- _Required work_
Starting at the top of the entries below, print each line exactly until the line with "(R61, R80). -/" has been printed too.

[Dataset entries]
/-- The value that ADDK writes (R78). -/
def addkValue (k : List Nat) (w : Nat) : Nat :=
  (kReg k (bits w 49 4) + bits w 0 32 + if bitAt w 53 then kReg k (bits w 45 4) else 0) % 2 ^ 32

/-- LDK (R78). -/
def execLdk (ch : Nat) (s : State) : Res :=
  decodeOn ch 0x0C s fun ws s => s.writeK ch (bits (wd ws 0) 49 4) (bits (wd ws 0) 0 32)

/-- ADDK (R78). -/
def execAddk (ch : Nat) (s : State) : Res :=
  decodeOn ch 0x0D s fun ws s => s.writeK ch (bits (wd ws 0) 49 4) (addkValue (s.ch ch).dec.k (wd ws 0))

/-- FENCE (R79). -/
def execFence (ch : Nat) (s : State) : Res := decodeOn ch 0x0E s fun ws s => s.point ch 1 ws .fence

/-! ### Motion instructions -/

/-- Queue a segment of D ticks from C on, and move C past it; its end velocity is numerators over a denominator (R61, R80). -/
def State.segment (s : State) (n k : Nat) (kind : SegKind) (d prof : Nat) (pe ve vn : V3) (vden : Nat) : State :=
  let c := s.ch n
  let g : Segment := ⟨kind, c.cursor, d, c.endPos, pe, c.endVel, c.endVelDen, ve, prof⟩
  (s.modCh n fun c =>
    { c with segs := c.segs ++ [g], cursor := c.cursor + d, endPos := pe, endVel := vn, endVelDen := vden }).next n k

/-- A position in FU as 1/256 FU. -/
def fine (p : V3) : V3 := ⟨256 * p.x, 256 * p.y, 256 * p.z⟩

/-- Constant velocity from one point to another in D ticks, times D (R81). -/
def lineVel (p q : V3) : V3 := ⟨(q.x - p.x) * 1250, (q.y - p.y) * 1250, (q.z - p.z) * 1250⟩

/-- A gate-on edge of a queued action, or of the train in progress, lies in [a, b) (R80, R91). -/
def Chan.edgeIn (c : Chan) (a b : Nat) : Bool :=
  let rises (t0 per count : Nat) : Bool :=
    let i := ceilDiv (a - t0) per
    decide (i < count) && decide (t0 + i * per < b)
  c.acts.any (fun x =>
    match x.act with
    | .gateOn _ _ => decide (a ≤ x.time) && decide (x.time < b)
    | .pulse _ per _ count _ => rises x.time per count
    | _ => false) ||
  (match c.train with | some t => rises t.t0 t.per t.count | none => false)

/-- JUMP (R80, R82): a gate-on edge inside it is ORDER. It ends at zero velocity. -/
def execJump (ch : Nat) (s : State) : Res :=
  decodeOn ch 0x10 s fun ws s =>
    let c := s.ch ch
    let d := bits (wd ws 1) 8 32
    if c.edgeIn c.cursor (c.cursor + d) then s.decodeFault ch 0x06
    else s.segment ch 2 .jump d (bits (wd ws 0) 48 1) (fine ⟨endX ws, endY ws, endZ ws⟩) V3.zero V3.zero 1

/-- LINE (R81). -/
def execLine (ch : Nat) (s : State) : Res :=
  decodeOn ch 0x11 s fun ws s =>
    let pe := fine ⟨endX ws, endY ws, endZ ws⟩
    let d := bits (wd ws 1) 8 32
    s.segment ch 2 .line d 0 pe V3.zero (lineVel (s.ch ch).endPos pe) d

/-- CUBIC (R83): it ends with the velocities that it carries. -/
def execCubic (ch : Nat) (s : State) : Res :=
  decodeOn ch 0x12 s fun ws s =>
    let v : V3 := ⟨signed 24 (bits (wd ws 2) 40 24), signed 24 (bits (wd ws 2) 16 24), signed 24 (bits (wd ws 3) 40 24)⟩
    s.segment ch 4 .cubic (bits (wd ws 1) 8 32) 0 (fine ⟨endX ws, endY ws, endZ ws⟩) v v 1

/-- DWELL (R84). -/
def execDwell (ch : Nat) (s : State) : Res :=
  decodeOn ch 0x13 s fun ws s =>
    let c := s.ch ch
    s.segment ch 1 .dwell (dwellDur c.dec.k (wd ws 0)).toNat 0 c.endPos V3.zero V3.zero 1

/-- FOCUS (R85): Z alone moves, linear or quintic. -/
def execFocus (ch : Nat) (s : State) : Res :=
  decodeOn ch 0x14 s fun ws s =>
    let p := (s.ch ch).endPos
    let pe : V3 := { p with z := 256 * signed 24 (bits (wd ws 0) 24 24) }
    let d := bits (wd ws 0) 0 24
    let prof := bits (wd ws 0) 48 1
    s.segment ch 1 .focus d prof pe V3.zero (if prof = 0 then lineVel p pe else V3.zero) (if prof = 0 then d else 1)

/-- PERIOD (R86). -/
def execPeriod (ch : Nat) (s : State) : Res :=
  decodeOn ch 0x18 s fun ws s =>
    let w := wd ws 0
    s.point ch 1 ws (.period (bits w 17 3) (periodTab (s.ch ch).dec.k w) (bits w 0 13))

/-- LEARN (R87). -/
def execLearn (ch : Nat) (s : State) : Res :=
  decodeOn ch 0x19 s fun ws s => s.point ch 1 ws (.learn (bits (wd ws 0) 4 3) (bits (wd ws 0) 0 2))

/-- GSEL (R88). -/
def execGsel (ch : Nat) (s : State) : Res :=
  decodeOn ch 0x1A s fun ws s =>
    let w := wd ws 0
    s.point ch 1 ws (.gsel (bits w 4 3) (bitAt w 3) (bits w 0 3))

/-! ### Power and gate instructions -/

/-- PSET (R89). -/
def execPset (ch : Nat) (s : State) : Res :=
  decodeOn ch 0x30 s fun ws s => s.point ch 1 ws (.pset (bits (wd ws 0) 0 16))

/-- PRAMP (R90). -/
def execPramp (ch : Nat) (s : State) : Res :=
  decodeOn ch 0x31 s fun ws s => s.point ch 2 ws (.pramp (bits (wd ws 0) 0 16) (bits (wd ws 1) 0 32))

/-- Two edges in strictly rising order of tick and FINE (R63). -/
def edgeAfter (e : Option (Nat × Nat)) (t fine : Nat) : Bool :=
  match e with
  | some (t0, f0) => decide (t0 < t) || (decide (t0 = t) && decide (f0 < fine))
  | none => true

/-- Queue an action with gate edges: the first edge follows every earlier one strictly, else ORDER (R63, R91). -/
def State.gatePoint (s : State) (n k : Nat) (ws : List Nat) (a : Act) (fine : Nat) (last : Nat × Nat) (on : Option Nat) : State :=
  let c := s.ch n
  if !edgeAfter c.lastEdge (c.actTime ws) fine || decide (c.actTime ws < c.lastAct) then s.decodeFault n 0x06
  else (s.modCh n fun c => { c with lastEdge := some last, lastOn := if on.isSome then on else c.lastOn }).point n k ws a

/-- PULSE (R91): COUNT rising edges PER apart, each followed by its falling edge. -/
def execPulse (ch : Nat) (s : State) : Res :=
  decodeOn ch 0x32 s fun ws s =>
    let e := wd ws 1
    let per := bits e 40 24
    let wid := bits e 16 24
    let count := bits e 0 16
    let rise := (s.ch ch).actTime ws + (count - 1) * per
    s.gatePoint ch 3 ws (.pulse (bits (wd ws 0) 0 16) per wid count (bits (wd ws 2) 0 16)) 0 (rise + wid, 0) (some rise)

/-- ENV (R92). -/
def execEnv (ch : Nat) (s : State) : Res :=
  decodeOn ch 0x33 s fun ws s =>
    let e := wd ws 1
    s.point ch 2 ws (.env (signed 16 (bits e 48 16)) (signed 16 (bits e 32 16)) (bits e 16 16) (bits e 0 16))

/-- MPL (R93). -/
def execMpl (ch : Nat) (s : State) : Res :=
  decodeOn ch 0x34 s fun ws s =>
    let w := wd ws 0
    let e := wd ws 1
    s.point ch 2 ws (.mpl (bits w 4 4) (bits w 0 2) (bits e 48 16) (bits e 32 16))

/-- LON (R94). -/
def execLon (ch : Nat) (s : State) : Res :=
  decodeOn ch 0x35 s fun ws s =>
    let w := wd ws 0
    let t := (s.ch ch).actTime ws
    s.gatePoint ch 1 ws (.gateOn (bits w 0 5) (bits w 8 16)) (bits w 0 5) (t, bits w 0 5) (some t)

/-- LOFF (R94). -/
def execLoff (ch : Nat) (s : State) : Res :=
  decodeOn ch 0x36 s fun ws s =>
    let w := wd ws 0
    s.gatePoint ch 1 ws (.gateOff (bits w 0 5)) (bits w 0 5) ((s.ch ch).actTime ws, bits w 0 5) none

/-! ### Cooperation instructions -/

/-- A remote partner is a member of the bed group other than this device (R235). -/
def State.partnerOk (s : State) (dev : Nat) : Bool :=
  s.others.any fun m => decide (s.fld (R.SEQ_GRP_MID m) F.SEQ_GRP_MID_DEVID = dev)

/-- A stored token matches a HAND (R239). -/
def tokenFor (h : Hand) (t : Token) : Bool :=
  decide (t.fromDev = h.pdev) && decide (t.fromCh = h.pch) && decide (t.hid = h.hid)

/-- A matching token agrees with its HAND in ANCHOR and XF, and comes from the other role (R239). -/
def tokenFits (h : Hand) (t : Token) : Bool :=
  decide (t.anchor = h.anchor) && decide (t.xf = h.xf) && decide (t.take ≠ h.take)

/-- A HAND takes a matching token: READY, COMMIT, or FALLBACK with its cause (R240, R241). -/
def Hand.takes (h : Hand) (t : Token) : Hand :=
  if t.kind = 1 then { h with token := some t.gridA }
  else if t.kind = 2 then { h with commitRx := some t.gridA }
  else { h with partnerFb := some t.cause }

/-- Mismatching tokens (R239): each counted, flagged, and the run-time fault PARTNER. -/
def State.tokenMismatch (s : State) (n k : Nat) : State :=
  let s := s.satAdd (R.STI_CH_TOKERR n) F.STI_CH_TOKERR_MISMATCH k
  (s.raise R.STI_ISR F.STI_ISR_MISMATCH).faultNow n 0x2A (s.ch n).dec.loc

/-- The HAND that the words spell, with nothing received (R95). -/
def handOf (ws : List Nat) (block : Loc) : Hand :=
  let w := wd ws 0
  let e1 := wd ws 1
  let e2 := wd ws 2
  { take := bitAt w 53, fb := bitAt w 52, pdev := bits w 32 16, pch := bits w 27 5, xf := bits w 0 16, hid := bits e1 48 16
    anchor := bits e1 0 48, nlen := bits e2 48 16, alen := bits e2 32 16, bdur := bits e2 0 32, block := block, readySent := false
    token := none, commitRx := none, partnerFb := none, committed := false, outcome := .undecided, decided := false
    frameErr := none, theta := 0 }

/-- The earliest anchor that R95 admits after a GYIELD: 6,250 ticks after its S_g, or after the layer's start where there is none. -/
def State.floorAfter (s : State) (y : Option (Nat × Nat)) : Nat :=
  match y with
  | some (_, sg) => sg + 6250
  | none => (if s.grp.resume = 0 then 0 else s.yieldTime s.grp.resume) + 6250

/-- The earliest anchor of the channel's next HAND. -/
def State.anchorFloor (s : State) (n : Nat) : Nat := s.floorAfter (s.ch n).lastYield

/-- A HAND names this channel itself, or a channel of this device that it lacks (R95). -/
def State.handSelf (s : State) (n : Nat) (h : Hand) : Bool := decide (h.pdev = s.devid) && decide (h.pch = n)
def State.handAbsent (s : State) (h : Hand) : Bool := decide (h.pdev = s.devid) && decide (s.channels ≤ h.pch)

/-- A TRIG or a MOVE names a unit that the device does not have (R7, R97, R98). -/
def State.trigAbsent (s : State) (w : Nat) : Bool :=
  (decide (bits w 4 2 = 0) && decide (s.camPorts ≤ bits w 0 2)) || (decide (bits w 4 2 = 1) && !s.hasLight)
def State.moveAbsent (s : State) (w : Nat) : Bool := decide (s.axes ≤ bits w 0 3)

/-- HAND (R95, R96, R235, R239, R240). -/
def execHand (ch : Nat) (s : State) : Res :=
  decodeOn ch 0x40 s fun ws s =>
    let c := s.ch ch
    let h := handOf ws { c.dec.loc with word := c.dec.loc.word + 3 }
    if s.handSelf ch h then s.decodeFault ch 0x04
    else if s.handAbsent h then s.decodeFault ch 0x05
    else if c.dec.loc.lib then s.decodeFault ch 0x08
    else if h.fb && decide (c.endOf false < h.block.word + h.nlen + h.alen) then s.decodeFault ch 0x08
    else if decide (h.anchor < c.cursor) || (h.fb && decide (h.anchor ≠ c.cursor)) || decide (h.anchor < s.anchorFloor ch) ||
        decide (h.anchor < c.lastAct) then s.decodeFault ch 0x06
    else if decide (h.pdev ≠ s.devid) && !s.partnerOk h.pdev then s.faultNow ch 0x2A c.dec.loc
    else
      let mine := c.tokens.filter (tokenFor h)
      let bad := (mine.filter fun t => !tokenFits h t).length
      let h := (mine.filter fun t => tokenFits h t).foldl Hand.takes h
      let send := h.take && s.handFree ch h
      let h := { h with readySent := send }
      let s := s.modCh ch fun c =>
        { c with hands := c.hands ++ [h], lastAct := h.anchor, tokens := c.tokens.filter fun t => !tokenFor h t }
      let s := if send then s.sendReady ch h else s
      let s := if h.fb then s.modCh ch fun c => c.past 3 else s.next ch 3
      if bad = 0 then s else s.tokenMismatch ch bad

- _Expected output_
/-- The value that ADDK writes (R78). -/
def addkValue (k : List Nat) (w : Nat) : Nat :=
  (kReg k (bits w 49 4) + bits w 0 32 + if bitAt w 53 then kReg k (bits w 45 4) else 0) % 2 ^ 32

/-- LDK (R78). -/
def execLdk (ch : Nat) (s : State) : Res :=
  decodeOn ch 0x0C s fun ws s => s.writeK ch (bits (wd ws 0) 49 4) (bits (wd ws 0) 0 32)

/-- ADDK (R78). -/
def execAddk (ch : Nat) (s : State) : Res :=
  decodeOn ch 0x0D s fun ws s => s.writeK ch (bits (wd ws 0) 49 4) (addkValue (s.ch ch).dec.k (wd ws 0))

/-- FENCE (R79). -/
def execFence (ch : Nat) (s : State) : Res := decodeOn ch 0x0E s fun ws s => s.point ch 1 ws .fence

/-! ### Motion instructions -/

/-- Queue a segment of D ticks from C on, and move C past it; its end velocity is numerators over a denominator (R61, R80). -/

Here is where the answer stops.